Someone who doesn't know me, who's never interacted with me and has no clue it's coming.

Those are the best...


----------



## freakygar (Dec 13, 2007)

You're just a big bully that picks on the noobs!!


And you play a hell of a guitar!


:ss


----------



## chenvt (Apr 12, 2008)

Go get'm Dan!


----------



## stearns-cl (Feb 27, 2008)

noobs smack you, you smack a noob. cs is cyclic, i love it

stearns


----------



## dccraft (Apr 7, 2008)

Isn't there a law against slaughtering noobs??


----------



## massphatness (Jan 4, 2008)

Dan's off his meds ... must be the wedding planning.


----------



## shilala (Feb 1, 2008)

This is noob-squashing at it's finest. :tu


----------



## mugen910 (May 14, 2008)

omg I feel bad for the noob...but I can't wait to see the damage! Go get'em Dan.


----------



## DBall (Jun 4, 2007)

This is going to HURT... I'd hate to be a newb right now............. :ss


----------



## mugen910 (May 14, 2008)

DBall said:


> This is going to HURT... I'd hate to be a newb right now............. :ss


Dan is this one of the newbs that mystery bombed you?


----------



## DBall (Jun 4, 2007)

mugen910 said:


> Dan is this one of the newbs that mystery bombed you?


No. See below...



DBall said:


> Someone who doesn't know me, who's never interacted with me and has no clue it's coming.
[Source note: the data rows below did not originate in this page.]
-- ==== Sys2Proof/Machine/Strobe.lean ====
section
/-! DEFINITION. Strobe triggers, the placement of pulses, standing reservations, and the pulses of the LED sinks and the
high-side outputs (R353 to R368, R378 to R386). -/
namespace Sys2Proof.Machine

/-! ### Access to the parts of Bellows -/

def State.led (s : State) (n : Nat) : LedSt := kvGet {} s.blw.leds n

def State.modLed (s : State) (n : Nat) (f : LedSt → LedSt) : State :=
  { s with blw := { s.blw with leds := kvMod {} s.blw.leds n f } }

def State.dout (s : State) (n : Nat) : DoutSt := kvGet {} s.blw.douts n

def State.modDout (s : State) (n : Nat) (f : DoutSt → DoutSt) : State :=
  { s with blw := { s.blw with douts := kvMod {} s.blw.douts n f } }

/-- A setting of a sink as it is in force (R358, R385). -/
def State.ledIn (s : State) (n : Nat) (f : Fld) : Nat := kvGet (f.reset 0 0) (s.led n).force (f.key 0 0)

/-- A setting of an output as it is in force (R385). -/
def State.doutIn (s : State) (n : Nat) (f : Fld) : Nat := kvGet (f.reset 0 0) (s.dout n).force (f.key 0 0)

/-- The sink whose reference, DELAY, WIDTH and reservation sink `n` takes: that of its pair under GANG (R361). -/
def State.ledBase (s : State) (n : Nat) : Nat := if n % 2 = 1 ∧ s.rd Rg.ledGang n = 1 then n - 1 else n

/-- The sink it is ganged with, if there is one (R361). -/
def State.ledPartner (s : State) (n : Nat) : Option Nat :=
  if n % 2 = 1 then (if s.rd Rg.ledGang n = 1 then some (n - 1) else none)
  else if s.rd Rg.ledGang (n + 1) = 1 then some (n + 1) else none

/-- FIELD_OK (R354). -/
def State.fieldOk (s : State) : Bool := s.rd Rg.blwField == 0

/-- BELLOWS is UP or DROPPING: its registers and pins behave normally (R682, R687). -/
def State.bellowsServes (s : State) : Bool := s.domainServes 5

/-! ### Reservations (R358, R384) -/

/-- The standing reservation that a sink's registers ask for: that of its pair under GANG (R358, R361). -/
def State.strobeCost (s : State) (n : Nat) : Nat :=
  let b := s.ledBase n
  max 1 (s.rd Rg.ledMaxPulses b) * (clamp 250 2500000 (s.rd Rg.ledWidth b) + 1250) + 12500 * s.rd Rg.ledTrimEn b

/-- It fits the capacity of the sink's STROBE unit. -/
def State.strobeFits (s : State) (n : Nat) : Bool := decide (s.strobeCost n ≤ s.admNow (11 + n))

/-- The sink is disabled: its reservation ends and its pending pulses fall away. -/
def State.ledDisable (s : State) (n : Nat) : State :=
  let s1 := { s.wr Rg.ledEn 0 n with standing := kvSet 0 s.standing (11 + n) 0 }
  s1.modLed n (fun l => { l with force := kvSet 0 l.force (Rg.ledEn.key 0 0) 0, pend := [] })

/-- The writes of EN, WIDTH, MAX_PULSES and TRIM_EN: they are taken if the new reservation fits, and take effect at the
next Bell; EN = 0 takes effect at once (R358). -/
def State.strobeWrite (s : State) (n : Nat) (ups : List (Fld × Nat)) : State :=
  let s1 := s.each ups (fun st u => st.wr u.1 u.2 n)
  if s1.rd Rg.ledEn n = 1 then (if s1.strobeFits n then s1 else s) else s1.ledDisable n

/-- The reservations are tested again; a sink whose reservation no longer fits has EN cleared and raises E0968 (R384). -/
def State.strobeRetest (s : State) : State :=
  s.each (upto 8) (fun st n =>
    if st.on Rg.ledEn n && !st.strobeFits n then (st.ledDisable n).raise 968 n 0 else st)

/-- The settings that take effect at a Bell (R358, R385). -/
def ledBellFields : List Fld :=
  [Rg.ledEn, Rg.ledWidth, Rg.ledMaxPulses, Rg.ledTrimEn, Rg.ledRefSel, Rg.ledRefIdx, Rg.ledDelay, Rg.ledFlkEn,
   Rg.ledFlkPhase, Rg.ledFlkMax]

def doutBellFields : List Fld := [Rg.doutRefSel, Rg.doutRefIdx, Rg.doutDelay]

/-- A copy of fields of one object, by the keys of object 0. -/
def State.copyOf (s : State) (n : Nat) (fs : List Fld) : Kv Nat :=
  fs.foldl (fun m f => kvSet (f.reset 0 0) m (f.key 0 0) (s.rd f n)) []
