/-! ### Quadrature encoders (R372 to R374) -/

/-- A compare of an encoder: it is counted, NEXT moves by PITCH in the same direction, and the sinks and outputs
referenced to it fire (R374). -/
def State.encCompare (s : State) (e t : Nat) : State :=
  let pitch := max 1 (s.rd Rg.encPitch e)
  let next := if s.on Rg.encCmpDir e then s.rd Rg.encNext e + 2 ^ 32 - pitch else s.rd Rg.encNext e + pitch
  ((s.wr Rg.encNext next e).bump Rg.encCompares e).reference 4 e t

/-- One count of an encoder, up or down, stamped `t`. -/
def State.encCount (s : State) (e t : Nat) (up : Bool) : State :=
  let s1 := s.wr Rg.encPos (if up then s.rd Rg.encPos e + 1 else s.rd Rg.encPos e + 2 ^ 32 - 1) e
  let diff := toSigned 32 (s1.rd Rg.encPos e + 2 ^ 32 - s1.rd Rg.encNext e)
  let fires := if s1.on Rg.encCmpDir e then !up && decide (diff ≤ 0) else up && decide (0 ≤ diff)
  if s1.on Rg.encValid e && s1.on Rg.encCmpEn e && fires then s1.encCompare e t else s1

/-- The encoder's phases move from the levels (a, b) to (a', b'): one count, or an error when both change. -/
def State.encStep (s : State) (e t : Nat) (a b a' b' : Bool) : State :=
  if a != a' && b != b' then (s.bumpSat Rg.encErr e).raiseLim 64 (963 + e) 0 e 0
  else if a == a' && b == b' then s
  else
    -- A leads B: A rises while B is 0, B rises while A is 1, A falls while B is 1, B falls while A is 0
    let up := if a != a' then a' != b else b' == a
    s.encCount e t (up != s.on Rg.encDirInv e)

/-- ENC_POS_WRITE: the position is loaded, with NEXT and PITCH where they are named, and VALID is set. A pitch outside 1
to 16,777,215 writes nothing (R374, R626). -/
def State.encLoad (s : State) (e pos : Nat) (next pitch : Option Nat) : State :=
  match pitch with
  | some 0 => s
  | _ =>
    let s1 := (s.wr Rg.encPos pos e).wr Rg.encValid 1 e
    let s2 := match next with | some v => s1.wr Rg.encNext v e | none => s1
    match pitch with | some v => s2.wr Rg.encPitch v e | none => s2

def doEncPosWrite (m : MasterId) (e : Fin 4) (pos : Word) (next : Option Word) (pitch : Option (BitVec 24)) (s : State) :
    State :=
  s.withRight m.val (0x400700 + 0x20 * e.val) .set
    (fun st => st.encLoad e.val pos.toNat (next.map BitVec.toNat) (pitch.map BitVec.toNat))

/-! ### Digital inputs (R370, R371) -/

/-- The filter delay of an input in ticks: FILT × 40 ns, or × 40 µs with LONG. -/
def State.dinDelay (s : State) (n : Nat) : Nat := s.rd Rg.dinFilt n * (if s.on Rg.dinLong n then 10000 else 10)

/-- An accepted edge of an input: a counted edge is stamped with the tick of the first sample at the new level, counts,
raises E0977 + n, and is a reference; with WAKE_EN it is a wake source too. While BELLOWS is away it only wakes (R371,
R387). -/
def State.dinEdge (s : State) (n : Nat) (rising : Bool) : State :=
  let sel := s.rd Rg.dinEdge n
  let counts := if rising then sel == 0 || sel == 2 else sel == 1 || sel == 2
  if counts then
    let t := s.now - s.dinDelay n
    let s1 := if s.bellowsServes then
        (((s.bumpSat Rg.dinEdges n).wr Rg.dinLastStamp t n).raiseLim 1 (977 + n) 0 n 0).reference 3 n t
      else s
    if s.on Rg.dinWakeEn n then s1.wakeEvent (17 + n) else s1
  else s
I don't know what noobs bombed me, but I'll find out... :hn

In fact, I remember you posting about those little DPG firecrackers, so a part of me suspects you...


----------



## mugen910 (May 14, 2008)

DBall said:


> No. See below...
> 
> I don't know what noobs bombed me, but I'll find out... :hn
> 
> In fact, I remember you posting about those little DPG firecrackers, so a part of me suspects you...


Well that's some stealthy detective work but please keep in mind that I'm just a source of the firecrackers...here's a hint though..might wanna check who is on the sign-up lists and who the firecrackers have been sold to, Dr. Holmes. p


----------



## DBall (Jun 4, 2007)

mugen910 said:


> Well that's some stealthy detective work but please keep in mind that I'm just a source of the firecrackers...here's a hint though..might wanna check who is on the sign-up lists of who I've sold them too, Dr. Holmes. p


There's a list? Time to search now...

Oh and by the way:

mugen910's Profile 
Join Date: May 2008
Location: Redsox/Celtic/Patriot Nation
Posts: 1,252
Ring Gauge:* 666*
 Trader Feedback: 31


----------



## stearns-cl (Feb 27, 2008)

GUILTY!!!!

just kidding, a whole buncha people have you on their hit list. way to add another

stearns


----------



## DBall (Jun 4, 2007)

Looks like it landed........


----------